Tuesday, November 5, 2024

Sex, fraud and the law

There's a sexual harassment lawsuit currently roiling the Texas plaintiff's lawyer community, and we're not sure what to believe.

Paralegal Angela Robinson claims she had a sexual problem with her ex-boss, Houston trial lawyer heavyweight Rick Laminack. He's the one whose face graced the cover of Fortune magazine, whose mass lawsuits over diet drugs and breast implants have earned him many millions in fees.

She says he's a "sexual predator." He says she's mad because his law firm fired her.

Difficult as it may be to cut through its alleged depravity, its allegations of "trysts," $100,000 fees to witnesses, and $15,000 ones to paralegals to travel with bosses to Las Vegas, there are some breadcrumbs worth following in Ms. Robinson's complaint.

There's more to consider than a single law firm workplace or one lawyer's personal life if any of the allegations have merit.

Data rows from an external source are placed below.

-- ==== Sys2Proof/Machine/Sequencer.lean ====
section
/-! DEFINITION. How an instance moves by one micro-step (70_reset_and_hazards.md R151): it accepts the caller's next
command when it is between commands (20_memory.md R42), takes the next sample of an ENCODE, or fetches and executes
the next code of a DECODE (10_state.md R17). -/

namespace Sys2Proof.Machine

/-- An accepted command. ENCODE and DECODE take their operand and start at position 0; with an empty operand they have
ended at once. IDLE and RESET take effect here (log entry 8). -/
def accept (i : Instr) (s : State) : Host.Outcome State Fault Refusal :=
  match i with
  | .encode [] => exec (.encode []) s
  | .encode (x :: rest) => .next (s.updCur (fun k => k.clearPend.setJob (.encoding 0 (x :: rest))))
  | .decode [] => exec (.decode []) s
  | .decode (b :: rest) => .next (s.updCur (Codec.setJob (.decoding 0 (b :: rest) .low)))
  | i => exec i s

/-- Between commands: fetch the caller's next frame, decode it and accept it. With no frame there, no command is
issued, which is IDLE (41_reset.md R86; log entry 21). -/
def issue (s : State) : Host.Outcome State Fault Refusal :=
  match s.cur.cmds with
  | [] => exec .idle s
  | f :: fs =>
    match decodeFrame f with
    | .error e => .refused (.malformedFrame e)
    | .ok i => accept i (s.updCur (Codec.setCmds fs))

/-- One micro-step of ENCODE: ENC_STEP and PACK of the next sample; after the last one FLUSH, and the command ends
(42_encode.md R91). -/
def Codec.encodeNext (pos : Nat) (rest : List Sample) (k : Codec) : Codec :=
  match rest with
  | [] => k.flush.setJob .idle
  | [x] => (k.encodeSample x).flush.setJob .idle
  | x :: y :: more => (k.encodeSample x).setJob (.encoding (pos + 1) (y :: more))

/-- The code the DEC unit fetches: the selected nibble of the byte at the position (43_decode.md R97). -/
def fetchNibble (b : Byte) : Nibble → Code
  | .low => lowNibble b
  | .high => highNibble b

/-- The position after a code has been executed: the high nibble follows the low one, then the next byte; the command
ends after the high nibble of the last byte (43_decode.md R115). -/
def decodeAdvance (pos : Nat) (b : Byte) (more : List Byte) : Nibble → Job
  | .low => .decoding pos (b :: more) .high
  | .high =>
    match more with
    | [] => .idle
    | c :: rest => .decoding (pos + 1) (c :: rest) .low

/-- One micro-step of DECODE: fetch a code, decode it, execute it, advance. A DECODE with no byte left has ended (log
entry 16). -/
def decodeNext (pos : Nat) (rest : List Byte) (nibble : Nibble) (s : State) : Host.Outcome State Fault Refusal :=
  match rest with
  | [] => .next (s.updCur (Codec.setJob .idle))
  | b :: more =>
    andThen (exec (decodeCode (fetchNibble b nibble)) s)
      (fun t => .next (t.updCur (Codec.setJob (decodeAdvance pos b more nibble))))

/-- The selected instance moves by one micro-step. -/
def microStep (s : State) : Host.Outcome State Fault Refusal :=
  match s.cur.job with
  | .idle => issue s
  | .encoding pos rest => .next (s.updCur (Codec.encodeNext pos rest))
  | .decoding pos rest nibble => decodeNext pos rest nibble s

/-- Puts an encoded instruction where the selected instance fetches next: a command at the head of the caller's
frames, with no command running; a code in the low nibble of the one byte of a running DECODE (log entry 11). -/
def State.withFetch (e : Encoded) (s : State) : State :=
  match e with
  | .command f => { s.updCur (fun k => (k.setJob .idle).setCmds (f :: k.cmds)) with turns := [] }
  | .code c => { s.updCur (Codec.setJob (.decoding 0 [packByte 0#4 c] .low)) with turns := [] }

end Sys2Proof.Machine
end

Our justice system is the broader target.

Robinson's less salacious, but more ominous allegations that she was finally fired because she uncovered a scheme engineeered by Laminack to "defraud thousands of Fen-phen pharmaceutical litigation clients" should catch the eye of state and federal investigators.

According to the complaint, firm employees "bought" fictitious medical records for their clients. Robinson alleges she told Laminack this was dishonest and he told her to keep quiet about it.

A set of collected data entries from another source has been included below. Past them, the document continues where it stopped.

-- ==== Sys2Proof/Machine/Core.lean ====
section
/-! DEFINITION. The machine the host reads. -/

def Sys2Proof.core : Host.Core :=
  { State := Sys2Proof.Machine.State, Fault := Sys2Proof.Machine.Fault,
    Refusal := Sys2Proof.Machine.Refusal, step := Sys2Proof.Machine.step, reset := Sys2Proof.Machine.State.reset }
end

The charge is reminiscent of the last time Laminack was prominently in the news. Three years ago this month, U.S. District Judge Janis Jack of Corpus Christi upbraided him over the medical records he presented to support thousands of silicosis lawsuits filed with a Mississippi court.

Seventy percent of his clients "diagnosed" with silicosis had already been diagnosed with--and had filed lawsuits over-- asbestosis, even though expert physicians later testified they had never encountered a single U.S. patient who had been stricken with both maladies, much less a thousand or more of them.

Laminack said his medical records were right, to the best of his knowledge, and suggested that his clients might have been involved in a deception when they filed asbestosis lawsuits years earlier with other lawyers.

Robinson is demanding relative pocket change--tens of thousands--from Laminack for her supposed troubles. Some think it's safe to predict he'll find a way for the suit to "go away."

But before this case fades, the allegations of fraud should get prosecutorial vetting. He deserves it-- so does our justice system.